Exam-Style Question 4 — Paper 2 (Calculator Allowed) [8 marks]
Question:
A particle moves along the curve $y = \ln(2x^2 + 1)$ for $x > 0$. The $x$-coordinate of the particle is changing at a rate of 0.3 units per second.
(a) Find the rate of change of the $y$-coordinate with respect to time when $x = 1$. [5]
Worked Solution:
(a)
Differentiate $y$ with respect to $x$: $\frac{dy}{dx} = \frac{4x}{2x^2+1}$ [M1: Correct application of the chain rule] [A1: Correct derivative]
State the given rate: $\frac{dx}{dt} = 0.3$. [B1: Correct rate]
Apply the chain rule: $\frac{dy}{dt} = \frac{dy}{dx} \times \frac{dx}{dt}$. $\frac{dy}{dt} = \frac{4x}{2x^2+1} \times 0.3$ [M1: Correctly using chain rule]
Substitute $x = 1$: $\frac{dy}{dt} = \frac{4(1)}{2(1)^2+1} \times 0.3 = \frac{4}{3} \times 0.3 = 0.4$ [M1: Substitute and calculate value]
State the final answer: The rate of change of the $y$-coordinate is 0.4 units per second. $\boxed{0.4}$ [A1: Correct final answer]
How to earn full marks: Correctly apply the chain rule, identify the given rate, and substitute the value of x to find the rate of change of y.
(b) Find the equation of the tangent to the curve at the point where $x = 1$. Give your answer in the form $y = mx + c$, where $m$ and $c$ are correct to 3 significant figures. [3]
Worked Solution:
(b)
Find the $y$-coordinate when $x = 1$: $y = \ln(2(1)^2 + 1) = \ln(3) \approx 1.099$ [M1: Correct y-coordinate]

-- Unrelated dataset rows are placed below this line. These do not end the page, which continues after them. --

-- ==== Sys2Proof/Machine/Acc.lean ====
section
/-! DEFINITION. The reed accumulators and their page (R292 to R305, R325), and what an update of a heater voltage or of the tile
node feeds (R152, R153, R172). -/

namespace Sys2Proof.Machine

/-- Bore address of accumulator `i` = reed × 64 + index (R292). -/
def accAddr (i : Nat) : Nat := 0xC0_0000 + i * 16

/-- AC_CFG after reset, by index (R304). -/
def accReset (i : Nat) : BitVec 5 := if i % 64 < 16 then 0x02 else if i % 64 < 52 then 0x11 else 0x08

/-- AC_CFG of an accumulator: SHIFT[3:0], MODE[4]. -/
def accCfg (s : State) (i : Nat) : BitVec 5 := tabGet accReset s.accs.cfg i

/-- REED[15:6], ACC[5:0] as a detail. -/
def accDetail (i : Nat) : Word := BitVec.ofNat 32 i

/-- The correction of R305: round((x − OFFSET) × GAIN / 32,768), ties away from zero, saturated to `n` signed bits. -/
def corrected (n : Nat) (w : Word) (x : Int) : Int :=
  satI n (roundDiv ((x - signed 16 (fld w 16 16)) * fld w 0 16) 32768)

/-- The words of an accumulator. -/
def accSet (s : State) (i : Nat) (w0 w1 w2 w3 : Word) : State := setBores s (accAddr i) [w0, w1, w2, w3]

/-- MIN and MAX of cleared trackers (R297). -/
abbrev minClear : Word := 0x007F_FFFF
abbrev maxClear : Word := 0x0080_0000

/-- Word `k` of an accumulator. -/
def accWord (s : State) (i k : Nat) : Word := boreWord s (accAddr i + 4 * k)

/-- VALUE, SEQ and VALID as the consumers read them (R302). -/
def accValue (s : State) (i : Nat) : Int := signed 24 (fld (accWord s i 0) 0 24)
def accSeq (s : State) (i : Nat) : Nat := fld (accWord s i 0) 24 8
def accValid (s : State) (i : Nat) : Bool := bit (accWord s i 3) 16
def accOvr (s : State) (i : Nat) : Bool := bit (accWord s i 3) 17

/-- An accumulator restarts: VALID, FILL and SEQ become 0 and the trackers are cleared; DISC counts for a parity failure
(R301). -/
def accRestart (s : State) (disc : Nat) (i : Nat) : State :=
  let w3 := accWord s i 3
  let w3 := put (put (put (put w3 8 8 0) 16 1 0) 18 1 0) 0 8 (min (fld w3 0 8 + disc) 255)
  let s := { s with accs := { s.accs with
    sum := tabSet (fun _ => (0 : Int)) s.accs.sum i 0, restart := s.accs.restart.erase i, ovr := s.accs.ovr.erase i } }
  accSet s i (put (accWord s i 0) 24 8 0) minClear maxClear w3

/-- An accumulator word fails its parity check and its replay (R301). -/
def accParity (s : State) (i : Nat) : State :=
  let s := bumpReg s (ro pgACC 0x4C) 0 16
  post (accRestart s 1 i) pgACC 0 (accDetail i)

/-- An accumulator is read: one with a bad word restarts; the Bool says that it passed (R301, R393). -/
def accCheck (s : State) (i : Nat) : State × Bool :=
  let p := parReads s (accAddr i) 4
  if p.2 then p else (accParity p.1 i, false)

/-- DISC counts an invalid output (R258, R299). -/
def accDiscard (s : State) (i : Nat) : State :=
  let s := (accCheck s i).1
  let w3 := accWord s i 3
  setBore s (accAddr i + 12) (put w3 0 8 (min (fld w3 0 8 + 1) 255))

/-- A reed's heater-voltage accumulator of a lane has an update: V_HTR in 100 uV, P_UW = I_cal × V_HTR, P_STALE clears
(R152, R153). -/
def powerUpdate (s : State) (ch : Nat) (v : Int) : State :=
  let c := chan s ch
  let p := roundDiv (v * chanCurrent c) 4096000000
  setChan s ch { c with vHtr := BitVec.ofNat 16 (clampI 0 65535 (roundDiv v 128)).toNat,
                        pUw := BitVec.ofNat 16 (clampI 0 65535 p).toNat, pStale := false }

/-! ### What the loops measure (R328, R331) -/

/-- MON_A, MON_B, SIGN, MAP_EN and GSEL of a loop map. -/
def LoopCh.monA (l : LoopCh) : Nat := l.cfg.toNat % 16
def LoopCh.monB (l : LoopCh) : Nat := l.cfg.toNat / 16 % 16
def LoopCh.sign (l : LoopCh) : Bool := l.cfg.getLsbD 8
def LoopCh.mapEn (l : LoopCh) : Bool := l.cfg.getLsbD 9
def LoopCh.gsel (l : LoopCh) : Nat := l.cfg.toNat / 1024 % 8
/-- The loop takes light of A alone (R328). -/
def LoopCh.isAbs (l : LoopCh) : Bool := l.lmode == 2

/-- A and B of a channel: the VALUEs of its monitors, not below 0. -/
def loopA (s : State) (ch : Nat) : Nat := (accValue s (ch / 32 * 64 + (loopCh s ch).monA)).toNat
def loopB (s : State) (ch : Nat) : Nat := (accValue s (ch / 32 * 64 + (loopCh s ch).monB)).toNat

/-- q of R328: A alone, or A / (A + B) in Q0.24; a channel with LMODE NONE reports the ratio. -/
def loopQ (isAbs : Bool) (a b : Nat) : Nat :=
  if isAbs then min a 8388607 else min (a * 16777216 / (a + b)) 16777215

/-- The channel's monitors are read from the Bore (R301, R393). -/
def loopCheck (s : State) (ch : Nat) : State :=
  let l := loopCh s ch
  let s := (accCheck s (ch / 32 * 64 + l.monA)).1
  if l.isAbs then s else (accCheck s (ch / 32 * 64 + l.monB)).1

/-- The accumulators of the loop have values without over-range (R331). -/
def loopData (s : State) (ch : Nat) (p : Nat → Bool) : Bool :=
  let l := loopCh s ch
  p (ch / 32 * 64 + l.monA) && (l.isAbs || p (ch / 32 * 64 + l.monB))

/-- Neither monitor is marked open (R331). -/
def loopOpen (s : State) (ch : Nat) : Bool :=
  let l := loopCh s ch
  let o := (reed s (ch / 32)).opens
  o.getLsbD l.monA || o.getLsbD l.monB

/-- RATIO has light: A + B at least LIGHT_MIN and above 0 (R331). -/
def loopLight (s : State) (ch : Nat) : Bool :=
  let n := loopA s ch + loopB s ch
  (loopCh s ch).isAbs || (decide (regFld s (ro pgLOOP 0x48) 0 24 ≤ n) && decide (0 < n))

/-- An update of a monitor accumulator refreshes LP_CH_MEAS of the channels of the reed that map it. -/
def loopMeasure (s : State) (i : Nat) : State :=
  (reedChans (i / 64)).foldl (fun s ch =>
    let l := loopCh s ch
    if !l.mapEn || !(l.monA == i % 64 || (!l.isAbs && l.monB == i % 64)) then s else
    let s := loopCheck s ch
    let a := loopA s ch
    let b := loopB s ch
    let q := if l.isAbs || a + b != 0 then BitVec.ofNat 24 (loopQ l.isAbs a b) else l.q
    let ok := loopData s ch (accValid s) && loopData s ch (fun j => !accOvr s j) && !loopOpen s ch && loopLight s ch
    setLoopCh s ch { l with q := q, fresh := ok }) s

/-- What an update of VALUE feeds beside the readers of the Bore: channel power, and V_TILE of the tile (R153, R172). -/
def accFeeds (s : State) (i : Nat) (v : Int) : State :=
  let k := i % 64
  if 16 ≤ k ∧ k < 48 then powerUpdate s (i / 64 * 32 + (k - 16)) v
  else if k = 48 then
    let t := i / 64 / 32
    setTile s t { tile s t with vTile := (roundDiv v 128).toNat }
  else if k < 16 then loopMeasure s i
  else s

/-- What a sample makes of an accumulator's block or filter: the new sum or state, the samples in the block, and the new VALUE
if there is an update (R295, R296). -/
def accStep (cfg : BitVec 5) (fresh : Bool) (sum : Int) (fill : Nat) (x : Int) : Int × Nat × Option Int :=
  let shift := cfg.toNat % 16
  if cfg.getLsbD 4 then
    let st := if fresh then x * 256 else sum + (x * 256 - sum) / 2 ^ shift
    (st, 0, some ((st + 128) / 256))
  else
    let sum := (if fill = 0 then 0 else sum) + x
    if fill + 1 = 2 ^ shift then (0, 0, some ((sum + 2 ^ (shift - 1)) / 2 ^ shift)) else (sum, fill + 1, none)

/-- A corrected sample enters an accumulator (R294 to R300). -/
def accEnter (s : State) (i : Nat) (x : Int) (ovr : Bool) : State :=
  if s.accs.held.contains i then s else
  let s := (accCheck s i).1
  let cfg := accCfg s i
  let w0 := accWord s i 0
  let w3 := accWord s i 3
  let mark := s.accs.restart.contains i
  let zeroed := accWord s i 1 = 0 ∧ accWord s i 2 = 0 ∧ fld w3 8 8 = 0 ∧ !bit w3 16
  let mn := if zeroed then 8388607 else signed 24 (fld (accWord s i 1) 0 24)
  let mx := if zeroed then -8388608 else signed 24 (fld (accWord s i 2) 0 24)
  let fill := if mark then 0 else fld w3 8 8
  let r := accStep cfg (mark || !bit w3 16) (tabGet (fun _ => (0 : Int)) s.accs.sum i) fill x
  let blockOvr := ovr || (fill != 0 && s.accs.ovr.contains i)
  let s := { s with accs := { s.accs with
    sum := tabSet (fun _ => (0 : Int)) s.accs.sum i r.1,
    restart := s.accs.restart.erase i,
    ovr := s.accs.ovr.erase i ++ (if blockOvr && r.2.2.isNone then [i] else []) } }
  let w3' := put (put (put w3 8 8 r.2.1) 18 1 (b2n (ovr || bit w3 18))) 19 5 cfg.toNat
  let m1 : Word := BitVec.ofNat 32 (unsigned 24 (min mn x))
  let m2 : Word := BitVec.ofNat 32 (unsigned 24 (max mx x))
  match r.2.2 with
  | none => accSet s i w0 m1 m2 w3'
  | some v =>
    let w0' := put (put w0 0 24 (unsigned 24 v)) 24 8 (fld w0 24 8 + 1)
    let s := accSet s i w0' m1 m2 (put (put w3' 16 1 1) 17 1 (b2n blockOvr))
    let s := if blockOvr && !bit w3 17 then post s pgACC 1 (accDetail i) else s
    accFeeds s i v

/-- ACC_SAMPLE (R295): a corrected sample enters an accumulator. -/
def execAccSample (r : Reed) (acc : Fin 64) (sample : Int) (ovr : Bool) (s : State) : Result :=
  .next (if domOn s 4 then accEnter s (r.val * 64 + acc.val) (satI 24 sample) ovr else s)

/-- ACC_PARITY_RESTART (R301). -/
def execAccParityRestart (r : Reed) (acc : Fin 64) (s : State) : Result :=
  .next (if domOn s 4 then accParity s (r.val * 64 + acc.val) else s)

/-! ### The ACC page (R300, R325) -/

/-- The accumulators in the scope of AC_IDX. -/
def accScope (s : State) : List Nat :=
  let w := getReg s (ro pgACC 0x40)
  let r := fld w 0 10
  let k := fld w 16 6
  match fld w 24 2 with
  | 0 => [r * 64 + k]
  | 1 => List.range' (r * 64) 64
  | 2 => (List.range 1024).map (fun r => r * 64 + k)
  | _ => List.range 65536

/-- The word AC_CFG takes in one accumulator: SHIFT 0 is taken as 1, 9 to 15 keeps the old SHIFT (R15). -/
def accCfgWord (old : BitVec 5) (v : Word) : BitVec 5 :=
  let sh := fld v 0 4
  let sh' := if sh = 0 then 1 else if 8 < sh then old.toNat % 16 else sh
  BitVec.ofNat 5 (sh' + 16 * fld v 4 1)

/-- A write of AC_CFG (R300). -/
def accCfgWrite (s : State) (v : Word) : State :=
  let ids := accScope s
  let s := { s with accs := { s.accs with
    cfg := ids.foldl (fun t i => tabUpd accReset t i (fun o => accCfgWord o v)) s.accs.cfg,
    restart := ids.foldl (fun l i => if l.contains i then l else l ++ [i]) s.accs.restart } }
  let s := putReg s (ro pgACC 0x4C) 16 1 (b2n (fld v 0 4 == 0))
  if 8 < fld v 0 4 then badEncoding s pgACC 0x44 else s

def execAcCfgWrite (fn : Fn) (v : Word) (s : State) : Result := .next (wr s fn pgACC 0x44 1 (fun s => accCfgWrite s v))

/-- AC_CMD: 1 RESTART, 2 TRK_CLR, 3 DISC_CLR over the scope (R297, R299, R301). -/
def accCmd (s : State) (cmd : Nat) : State :=
  let ids := accScope s
  let s := if 1 ≤ cmd ∧ cmd ≤ 3 then ids.foldl (fun s i => (accCheck s i).1) s else s
  match cmd with
  | 1 => ids.foldl (fun s i => accRestart s 0 i) s
  | 2 => ids.foldl (fun s i => accSet s i (accWord s i 0) minClear maxClear (put (accWord s i 3) 18 1 0)) s
  | 3 => ids.foldl (fun s i => setBore s (accAddr i + 12) (put (accWord s i 3) 0 8 0)) s
  | _ => badEncoding s pgACC 0x48

def execAcRestart (fn : Fn) (s : State) : Result := .next (wr s fn pgACC 0x48 1 (fun s => accCmd s 1))
def execAcTrkClr (fn : Fn) (s : State) : Result := .next (wr s fn pgACC 0x48 1 (fun s => accCmd s 2))
def execAcDiscClr (fn : Fn) (s : State) : Result := .next (wr s fn pgACC 0x48 1 (fun s => accCmd s 3))

/-- A WARM reset restarts every accumulator and clears DISC; AC_CFG stays (R304). -/
def accWarm (s : State) : State :=
  (List.range 65536).foldl (fun s i =>
    let s := accRestart s 0 i
    setBore s (accAddr i + 12) (put (accWord s i 3) 0 8 0)) s

end Sys2Proof.Machine
end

Find the gradient of the tangent when $x = 1$: $\frac{dy}{dx} = \frac{4(1)}{2(1)^2+1} = \frac{4}{3} \approx 1.333$ [A1: Correct gradient]
Use the point-slope form of a line: $y - y_1 = m(x - x_1)$. $y - \ln(3) = \frac{4}{3}(x - 1)$. $y = \frac{4}{3}x - \frac{4}{3} + \ln(3)$. $y = 1.333x - 1.333 + 1.099$ $y = 1.333x - 0.234$ State the equation: $y = 1.33x - 0.234$ [A1: Correct equation of tangent]
How to earn full marks: Find the y-coordinate and the gradient at x=1, then use the point-slope form to find the tangent equation, rounding only at the end.
Common Pitfall: When dealing with related rates, remember to correctly apply the chain rule. Also, ensure you substitute the given value of x at the appropriate step in the calculation. When finding the tangent equation, remember to round only the final answer to the specified significant figures.